=== Provided information ===
-- ==== Sys2Proof/Laws/PerInstr.lean ====
section
/-! SUPPORT. Facts of every instruction as syntax, one lemma for each constructor. -/

namespace Sys2Proof.Laws.SelectsItsRow

/-- An instruction's opcode has the fixed bits of its row of the opcode map (`30_encoding.md` R84). -/
def Statement (i : Sys2Proof.Instr) : Prop := i.row.selects (Sys2Proof.encode i) = true

theorem sys (nnn : Sys2Proof.Addr) : Statement (.sys nnn) := by
  simp [Statement, OpcodeRow.selects, Instr.row, encode]; decide

theorem cls : Statement .cls := by
  unfold Statement; decide

theorem ret : Statement .ret := by
  unfold Statement; decide

theorem jp (nnn : Sys2Proof.Addr) : Statement (.jp nnn) := by
  simp [Statement, OpcodeRow.selects, Instr.row, encode]; decide

theorem call (nnn : Sys2Proof.Addr) : Statement (.call nnn) := by
  simp [Statement, OpcodeRow.selects, Instr.row, encode]; decide

theorem seImm (x : Sys2Proof.RegIdx) (nn : Sys2Proof.Byte) : Statement (.seImm x nn) := by
  simp [Statement, OpcodeRow.selects, Instr.row, encode]; decide

theorem sneImm (x : Sys2Proof.RegIdx) (nn : Sys2Proof.Byte) : Statement (.sneImm x nn) := by
  simp [Statement, OpcodeRow.selects, Instr.row, encode]; decide

theorem seReg (x : Sys2Proof.RegIdx) (y : Sys2Proof.RegIdx) : Statement (.seReg x y) := by
  simp [Statement, OpcodeRow.selects, Instr.row, encode]; decide

theorem ldImm (x : Sys2Proof.RegIdx) (nn : Sys2Proof.Byte) : Statement (.ldImm x nn) := by
  simp [Statement, OpcodeRow.selects, Instr.row, encode]; decide

theorem addImm (x : Sys2Proof.RegIdx) (nn : Sys2Proof.Byte) : Statement (.addImm x nn) := by
  simp [Statement, OpcodeRow.selects, Instr.row, encode]; decide

theorem ldReg (x : Sys2Proof.RegIdx) (y : Sys2Proof.RegIdx) : Statement (.ldReg x y) := by
  simp [Statement, OpcodeRow.selects, Instr.row, encode]; decide

theorem orReg (x : Sys2Proof.RegIdx) (y : Sys2Proof.RegIdx) : Statement (.orReg x y) := by
  simp [Statement, OpcodeRow.selects, Instr.row, encode]; decide

theorem andReg (x : Sys2Proof.RegIdx) (y : Sys2Proof.RegIdx) : Statement (.andReg x y) := by
  simp [Statement, OpcodeRow.selects, Instr.row, encode]; decide

theorem xorReg (x : Sys2Proof.RegIdx) (y : Sys2Proof.RegIdx) : Statement (.xorReg x y) := by
  simp [Statement, OpcodeRow.selects, Instr.row, encode]; decide

theorem addReg (x : Sys2Proof.RegIdx) (y : Sys2Proof.RegIdx) : Statement (.addReg x y) := by
  simp [Statement, OpcodeRow.selects, Instr.row, encode]; decide

theorem subReg (x : Sys2Proof.RegIdx) (y : Sys2Proof.RegIdx) : Statement (.subReg x y) := by
  simp [Statement, OpcodeRow.selects, Instr.row, encode]; decide

theorem shr (x : Sys2Proof.RegIdx) (y : Sys2Proof.RegIdx) : Statement (.shr x y) := by
  simp [Statement, OpcodeRow.selects, Instr.row, encode]; decide

theorem subnReg (x : Sys2Proof.RegIdx) (y : Sys2Proof.RegIdx) : Statement (.subnReg x y) := by
  simp [Statement, OpcodeRow.selects, Instr.row, encode]; decide

theorem shl (x : Sys2Proof.RegIdx) (y : Sys2Proof.RegIdx) : Statement (.shl x y) := by
  simp [Statement, OpcodeRow.selects, Instr.row, encode]; decide

theorem sneReg (x : Sys2Proof.RegIdx) (y : Sys2Proof.RegIdx) : Statement (.sneReg x y) := by
  simp [Statement, OpcodeRow.selects, Instr.row, encode]; decide

theorem ldI (nnn : Sys2Proof.Addr) : Statement (.ldI nnn) := by
  simp [Statement, OpcodeRow.selects, Instr.row, encode]; decide

theorem jpV0 (nnn : Sys2Proof.Addr) : Statement (.jpV0 nnn) := by
  simp [Statement, OpcodeRow.selects, Instr.row, encode]; decide

theorem rnd (x : Sys2Proof.RegIdx) (nn : Sys2Proof.Byte) : Statement (.rnd x nn) := by
  simp [Statement, OpcodeRow.selects, Instr.row, encode]; decide

theorem drw (x : Sys2Proof.RegIdx) (y : Sys2Proof.RegIdx) (n : Sys2Proof.Nibble) : Statement (.drw x y n) := by
  simp [Statement, OpcodeRow.selects, Instr.row, encode]; decide

theorem skp (x : Sys2Proof.RegIdx) : Statement (.skp x) := by
  simp [Statement, OpcodeRow.selects, Instr.row, encode]; decide

theorem sknp (x : Sys2Proof.RegIdx) : Statement (.sknp x) := by
  simp [Statement, OpcodeRow.selects, Instr.row, encode]; decide

theorem ldVxDt (x : Sys2Proof.RegIdx) : Statement (.ldVxDt x) := by
  simp [Statement, OpcodeRow.selects, Instr.row, encode]; decide

theorem ldVxK (x : Sys2Proof.RegIdx) : Statement (.ldVxK x) := by
  simp [Statement, OpcodeRow.selects, Instr.row, encode]; decide

theorem ldDtVx (x : Sys2Proof.RegIdx) : Statement (.ldDtVx x) := by
  simp [Statement, OpcodeRow.selects, Instr.row, encode]; decide

theorem ldStVx (x : Sys2Proof.RegIdx) : Statement (.ldStVx x) := by
  simp [Statement, OpcodeRow.selects, Instr.row, encode]; decide

theorem addI (x : Sys2Proof.RegIdx) : Statement (.addI x) := by
  simp [Statement, OpcodeRow.selects, Instr.row, encode]; decide

theorem ldF (x : Sys2Proof.RegIdx) : Statement (.ldF x) := by
  simp [Statement, OpcodeRow.selects, Instr.row, encode]; decide

theorem ldB (x : Sys2Proof.RegIdx) : Statement (.ldB x) := by
  simp [Statement, OpcodeRow.selects, Instr.row, encode]; decide

theorem storeRegs (x : Sys2Proof.RegIdx) : Statement (.storeRegs x) := by
  simp [Statement, OpcodeRow.selects, Instr.row, encode]; decide

theorem loadRegs (x : Sys2Proof.RegIdx) : Statement (.loadRegs x) := by
  simp [Statement, OpcodeRow.selects, Instr.row, encode]; decide

end Sys2Proof.Laws.SelectsItsRow
end

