/-! ## The instruction and the tick -/

/-- Settles O6: a step is the instruction's result with the tick after it, for each of the three results. -/
theorem stepRunsTheDecodedInstruction : Obligations.StepRunsTheDecodedInstruction := by
  intro s i hf hd
  have hstep : step s = thenTick (exec i s.fetched) := step_of_decode hf hd
  exact ⟨fun _ he => hstep.trans (congrArg thenTick he), fun _ he => hstep.trans (congrArg thenTick he),
    fun _ he => hstep.trans (congrArg thenTick he)⟩

/-- A timer expires when it holds 1, as a byte or as a number. -/
theorem decide_eq_one_iff (b : Byte) : decide (b = 1) = true ↔ b.toNat = 1 := by
  rw [decide_eq_true_iff, BitVec.toNat_eq]
  rfl

/-- Settles O7: a tick takes 1 from each timer by the subtraction that stops at 0, and its signals are tests of the values
before it. -/
theorem tickCountsDownAndSignals : Obligations.TickCountsDownAndSignals := by
  intro s
  have hdt : s.tick.dt.toNat = s.dt.toNat - 1 := tickTimer_toNat s.dt
  have hst : s.tick.st.toNat = s.st.toNat - 1 := tickTimer_toNat s.st
  exact ⟨fun _ => hdt, fun h0 => by omega, fun _ => hst, fun h0 => by omega, decide_eq_one_iff s.dt, decide_eq_one_iff s.st,
    decide_eq_true_iff, rfl, rfl⟩

/-! ## The unknown opcode and the fetch past memory -/

/-- A step from a state that can fetch an unknown opcode logs it. -/
theorem step_of_unknown {s : State} {bad : Word} (hf : s.CanFetch) (hd : decode s.opcodeAtPc = .error (.unknownOpcode bad)) :
    step s = .next (s.fetched.emit (.unknownOpcode bad)).tick := by
  rw [step_of_fetch hf.1 hf.2, beginCycle_advancePc, fetchOpcode_eq, dispatch, hd]
  rfl

/-- Settles O8: to log is all that an unknown opcode does between the fetch and the tick. -/
theorem unknownOpcodeIsALoggedNoop : Obligations.UnknownOpcodeIsALoggedNoop :=
  fun _ hf hd => ⟨_, step_of_unknown hf hd, rfl, rfl, fun _ => rfl⟩

/-- A step that cannot fetch the opcode's second byte raises its error before PC is advanced. -/
theorem step_of_fetchFault {s : State} (hi : s.initialized = true) (hp : 0xFFF ≤ s.pc.toNat) :
    step s = raise (.segmentationFault s.pc) s.beginCycle := by
  have hfault : s.fetchFaults = true := decide_eq_true (Nat.lt_succ_of_le hp)
  rw [step, if_neg (by simp [hi]), if_pos hfault]

/-- Settles O9: the state left is the one a cycle begins with, and raising an error asserts no signal. -/
theorem fetchPastMemoryFaults : Obligations.FetchPastMemoryFaults :=
  fun _ hi hp => ⟨_, step_of_fetchFault hi hp, rfl, rfl⟩

/-! ## The timers at the end of a cycle -/

/-- Only FX15 changes DT. -/
theorem Effect.dt_eq {s t : State} {i : Instr} (h : Effect s i t) (hi : ∀ x, i ≠ .ldDtVx x) : t.dt = s.dt := by
  cases h with
  | dtSet x => exact absurd rfl (hi x)
  | onRegisters i t kind frame pc => rw [frame]
  | digits | regsStored => exact State.writeBytes_dt ..
  | ret | call | cls | drawSkipped | drawn | stSet => rfl

/-- Only FX18 changes ST. -/
theorem Effect.st_eq {s t : State} {i : Instr} (h : Effect s i t) (hi : ∀ x, i ≠ .ldStVx x) : t.st = s.st := by
  cases h with
  | stSet x => exact absurd rfl (hi x)
  | onRegisters i t kind frame pc => rw [frame]
  | digits | regsStored => exact State.writeBytes_st ..
  | ret | call | cls | drawSkipped | drawn | dtSet => rfl
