-- ==== Sys2Proof/Machine/Records.lean ====
section
/-!
DEFINITION. The records the eleven blocks of the UG-24 hold, as plain data. Each type names the rule whose table
it follows. Powers, energies, counts and temperature codes are numbers; what the spec counts modulo 2^32 or folds
as bits is a bit vector.
-/

namespace Sys2Proof.Machine

/-! ## Frame Timing Unit -/

/-- The four timing states (section 1.1). -/
inductive TimingState where
  | free
  | aligning
  | locked
  | coasting
  deriving DecidableEq, Repr

/-- The Frame Timing Unit's record (R1). -/
structure Timing where
  state : TimingState
  /-- the absolute frame of the most recent frame event -/
  frameCounter : Word32
  alignTarget : Word16
  alignCount : Nat
  coastCount : Nat
  lastFrameStart : Option Moment
  lastPacerEvent : Option Moment
  /-- the strobe-loss timer's expiry while it runs (R8) -/
  strobeLoss : Option Moment
  /-- the pacer's next expiry while it runs (R4) -/
  pacer : Option Moment
  deriving DecidableEq, Repr

/-- The names of the timing events, the first part of a TIMING detail (R14). -/
inductive TimingEvent where
  | alignStarted
  | aligned
  | alignTimeout
  | lost
  | relocked
  | coastLimit
  deriving DecidableEq, Repr

/-! ## Policy contexts -/

/-- What a CRITICAL zone does beside its cap (R145, field 9). -/
inductive CriticalAction where
  | cap
  | inhibit
  deriving DecidableEq, Repr

/-- A policy context: the 29 fields of R145 in field-number order. -/
structure Context where
  warmEntry : PerZone Nat
  hotEntry : PerZone Nat
  criticalEntry : PerZone Nat
  hysteresis : PerZone Nat
  warmCap : PerZone Nat
  hotOnCap : PerZone Nat
  hotOffCap : PerZone Nat
  criticalCap : PerZone Nat
  criticalAction : PerZone CriticalAction
  samplePeriod : Nat
  confirmCount : Nat
  cycleLength : Nat
  duty : Nat
  supplyLowCap : Nat
  supplyCriticalCap : Nat
  shed : Bool
  averageLimit : Nat
  window : Nat
  interval : Nat
  paceThreshold : Nat
  reserve : Nat
  hardStop : Bool
  horizon : Nat
  exitSensor : Bool
  exitCritical : Bool
  exitExhausted : Bool
  exitOvershoot : Bool
  exitTiming : Bool
  fallback : Fin 6
  deriving DecidableEq, Repr

/-! ## Carrier Table -/

inductive Role where
  | anchor
  | secondary
  deriving DecidableEq, Repr

/-- The zone a carrier loads besides CASE (R18, field 4). -/
inductive CarrierZone where
  | pa
  | antA
  | antB
  deriving DecidableEq, Repr

/-- A carrier entry (R18). -/
structure CarrierEntry where
  enabled : Bool
  role : Role
  anchor : Fin 8
  zone : CarrierZone
  priority : Fin 4
  floor : Nat
  ceiling : Nat
  /-- in half-dB steps, -16..+15 -/
  gain : Int
  deriving DecidableEq, Repr

/-- The legal settings of slots per frame (R20). -/
inductive SlotsPerFrame where
  | one
  | two
  | four
  | eight
  | sixteen
  deriving DecidableEq, Repr

/-- The staged copies of the configuration (R23). -/
structure StagingSet where
  entries : Vector CarrierEntry 8
  slotsPerFrame : SlotsPerFrame
  workingCopy : Context
  deriving DecidableEq, Repr

/-- The staging state, with the set present exactly in OPEN and COMMIT_PENDING (R23). -/
inductive Staging where
  | closed
  | opened (set : StagingSet)
  | commitPending (set : StagingSet)
  deriving DecidableEq, Repr

/-- The Carrier Table (R18, R20, R23). -/
structure CarrierTable where
  entries : Vector CarrierEntry 8
  slotsPerFrame : SlotsPerFrame
  staging : Staging
  deriving DecidableEq, Repr

/-! ## Heat Zone Monitor -/

/-- The four levels, lowest first (section 3.1). -/
inductive Level where
  | cool
  | warm
  | hot
  | critical
  deriving DecidableEq, Repr

/-- A zone state: a level, or FAULTED, which is no level (section 3.1). -/
inductive ZoneState where
  | level (l : Level)
  | faulted
  deriving DecidableEq, Repr

/-- A zone record (R36). -/
structure ZoneRecord where
  state : ZoneState
  lastRaw : Raw
  temperature : Option Nat
  candidate : Option Level
  agreeCount : Nat
  deriving DecidableEq, Repr

/-- The Heat Zone Monitor (R36, R37). The duty phase is derived (R51), so it is not held. -/
structure HeatMonitor where
  zones : PerZone ZoneRecord
  sampleCounter : Nat
  /-- the sample period in use -/
  samplePeriod : Nat
  dutyCounter : Nat
  deriving DecidableEq, Repr

inductive DutyPhase where
  | on
  | off
  deriving DecidableEq, Repr

/-! ## Supply Monitor -/

inductive SupplyState where
  | good
  | low
  | critical
  deriving DecidableEq, Repr

/-- The Supply Monitor's record (R57). -/
structure SupplyMonitor where
  state : SupplyState
  candidate : Option SupplyState
  agreeCount : Nat
  deriving DecidableEq, Repr

/-! ## Grant Engine -/

/-- A conducted power: OFF, or a code 0..127 (00_scope.md, "Power codes"). -/
inductive Power where
  | off
  | code (c : Nat)
  deriving DecidableEq, Repr

/-- The ten reasons (R73). -/
inductive Reason where
  | none
  | inhibit
  | disabled
  | window
  | zone
  | duty
  | shed
  | anchor
  | supply
  | exposure
  deriving DecidableEq, Repr

/-- One listed carrier's group of a Decision Snapshot (R96). -/
structure SnapshotCarrier where
  index : Fin 8
  requested : Power
  /-- the values after stages 2 to 10 -/
  afterStages : List Power
  granted : Power
  reason : Reason
  deriving DecidableEq, Repr

/-- The Decision Snapshot (R96). -/
structure Snapshot where
  position : Word32
  carriers : List SnapshotCarrier
  zoneStates : PerZone ZoneState
  supply : SupplyState
  phase : DutyPhase
  windowSum : Nat
  budget : Nat
  headroom : Nat
  utilisation : Nat
  activeIndex : Fin 6
  deriving DecidableEq, Repr

/-- The slot the trace waits for (R94). -/
structure TraceArming where
  frame : Word32
  slot : Byte
  position : Word32
  deriving DecidableEq, Repr

/-- The Grant Engine (R94): the arming, present exactly while armed, and the snapshot. -/
structure GrantEngine where
  armed : Option TraceArming
  snapshot : Option Snapshot
  deriving DecidableEq, Repr

/-! ## Open Grant List -/

/-- One carrier of an open grant entry (R99). -/
structure GrantedCarrier where
  index : Fin 8
  granted : Power
  role : Role
  deriving DecidableEq, Repr

/-- An open grant entry (R99). -/
structure OpenGrant where
  position : Word32
  frame : Word32
  carriers : List GrantedCarrier
  charge : Nat
  anchorCharge : Nat
  ringPosition : Fin 128
  intervalNumber : Nat
  deriving DecidableEq, Repr

/-- The Open Grant List (R100): entries in ascending slot position, and the expiry mark. -/
structure OpenGrantList where
  entries : List OpenGrant
  expiryMark : Word32
  deriving DecidableEq, Repr

/-! ## Averaging Ring -/

inductive RecordState where
  | empty
  | presumed
  | opened
  | closed
  deriving DecidableEq, Repr

/-- An interval record (R123). -/
structure IntervalRecord where
  state : RecordState
  number : Nat
  energy : Nat
  anchorEnergy : Nat
  grants : Nat
  throttled : Nat
  unreported : Nat
  corrected : Nat
  unmatched : Nat
  /-- the highest radiated code granted -/
  peak : Option Nat
  signature : Word16
  deriving DecidableEq, Repr

inductive Half where
  | lower
  | upper
  deriving DecidableEq, Repr

/-- The Averaging Ring (R123, R125). -/
structure Ring where
  records : Vector IntervalRecord 128
  writePosition : Fin 128
  framesInInterval : Nat
  latchedLength : Nat
  nextNumber : Nat
  lowerHeld : Bool
  upperHeld : Bool
  exhausted : Bool
  deriving DecidableEq, Repr

/-! ## Policy Store -/

/-- A pending switch's kind and target (R148). -/
inductive Switch where
  | exchange (k : Fin 6)
  | reload
  deriving DecidableEq, Repr

inductive SwitchKind where
  | exchange
  | reload
  deriving DecidableEq, Repr

/-- The Exit Record (R159). The cause set is a bit set numbered as R188 numbers it. -/
structure ExitRecord where
  causes : BitVec 5
  fromIndex : Fin 6
  toIndex : Fin 6
  frameCount : Word32
  absorbed : Bool
  deriving DecidableEq, Repr

inductive StoreStatus where
  | good
  | isPartial
  | bad
  deriving DecidableEq, Repr

/-- The Policy Store (R148). -/
structure PolicyStore where
  slots : Vector Context 6
  workingCopy : Context
  activeIndex : Fin 6
  pendingSwitch : Option Switch
  exitHold : Bool
  exitRecord : Option ExitRecord
  storeStatus : StoreStatus
  /-- calibration offsets of TS0..TS3, -32..+31 -/
  offsets : PerZone Int
  deriving DecidableEq, Repr

/-! ## Inhibit Control -/

/-- The cause set of TXINH (R165, R166). -/
structure Causes where
  zoneCrit : Bool
  exposure : Bool
  deriving DecidableEq, Repr

/-- Inhibit Control (R165): the cause set, and the TXINH level, true while ASSERTED. -/
structure InhibitControl where
  causes : Causes
  txinh : Bool
  deriving DecidableEq, Repr

/-! ## Change Reporter -/

inductive ClearMode where
  | onRead
  | onAck
  deriving DecidableEq, Repr

/-- A change, which names its source and carries its detail (R170, R194). -/
inductive Change where
  | zone (z : Zone) (state : ZoneState) (temperature : Option Nat)
  | supply (new replaced : SupplyState) (frame : Word32)
  | timing (event : TimingEvent) (frame : Word32)
  | configApplied (frame : Word32)
  | configDropped (frame : Word32)
  | switchApplied (kind : SwitchKind) (newIndex : Fin 6) (frame : Word32)
  | switchCancelled (switch : Switch)
  | exit (record : ExitRecord)
  | inhibit (txinh : Bool) (causes : Causes) (frame : Word32)
  | traceCaptured (position : Word32)
  | traceMissed (position : Word32)
  | ringHalf (half : Half) (number : Nat)
  | ringOverrun (half : Half) (number : Nat)
  | overshoot (position : Word32)
  | store (status : StoreStatus) (safeSlots : BitVec 6)
  deriving DecidableEq, Repr

/-- The Change Reporter (R171): 15 places, enable mask, clear mode, and the ALERT_N level, true while ASSERTED. -/
structure ChangeReporter where
  places : Vector (Option Change) 15
  mask : BitVec 15
  clearMode : ClearMode
  alert : Bool
  deriving DecidableEq, Repr

/-! ## Link Port -/

/-- A good frame awaiting the Request Decoder (R178): its check is not kept, its length is its payload's. -/
structure RxFrame where
  kind : Byte
  tag : Byte
  payload : List Byte
  deriving DecidableEq, Repr

/-- A complete frame for TXD, its check formed (R178). -/
structure TxFrame where
  kind : Byte
  tag : Byte
  payload : List Byte
  check : Word16
  deriving DecidableEq, Repr

/-- A decoder reply; `isReset` marks the DONE of a RESET_PART, for the exception of R184. -/
structure DecoderReply where
  frame : TxFrame
  isReset : Bool
  deriving DecidableEq, Repr

/-- A port reply; `behind` counts the RESET_PART DONEs waiting when it was produced and still unsent, behind
which it waits (R184; assumption 15). -/
structure PortReply where
  frame : TxFrame
  behind : Nat
  deriving DecidableEq, Repr

/-- The receive state; the partial frame and the byte-gap timer exist exactly while RECEIVING (R178). -/
inductive Receive where
  | hunting
  /-- the bytes since the sync byte, and the byte-gap timer's expiry -/
  | receiving (bytes : List Byte) (gapExpiry : Moment)
  deriving DecidableEq, Repr

inductive DecoderState where
  | held
  | running
  deriving DecidableEq, Repr

/-- The Link Port (R178). -/
structure LinkPort where
  receive : Receive
  receiveQueue : List RxFrame
  decoder : DecoderState
  replyQueue : List DecoderReply
  portQueue : List PortReply
  transmitter : Option TxFrame
  deriving DecidableEq, Repr

/-! ## Pins, the last load, and work not yet taken -/

/-- The levels of the input pins: RST_N, and the sampled pins as last read (00_scope.md, "Pins"). -/
structure Pins where
  rstN : Bool
  levels : Levels
  deriving DecidableEq, Repr

/-- What the last power-on load took from the image that later steps still need (R126, R164, R171). -/
structure LoadedDefaults where
  presumption : Nat
  mask : BitVec 15
  clearMode : ClearMode
  safeSlots : BitVec 6
  deriving DecidableEq, Repr

/-- Work that has been raised and not yet taken, each item a step of its own (assumption 4). -/
structure Outstanding where
  /-- parts of the current frame event not yet taken -/
  late : List FrameWork
  sampleDue : Bool
  holdClearDue : Bool
  applyDue : Bool
  switchDue : Bool
  /-- policy fault events in the order raised (R155) -/
  faults : List FaultClass
  /-- notices to Inhibit Control in the order sent (R167) -/
  notices : List Notice
  deriving DecidableEq, Repr

end Sys2Proof.Machine
end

=== Your objective ===
Whenever a line in the data holds "DutyPhase", copy that line.

=== Your solution ===
inductive DutyPhase where
  phase : DutyPhase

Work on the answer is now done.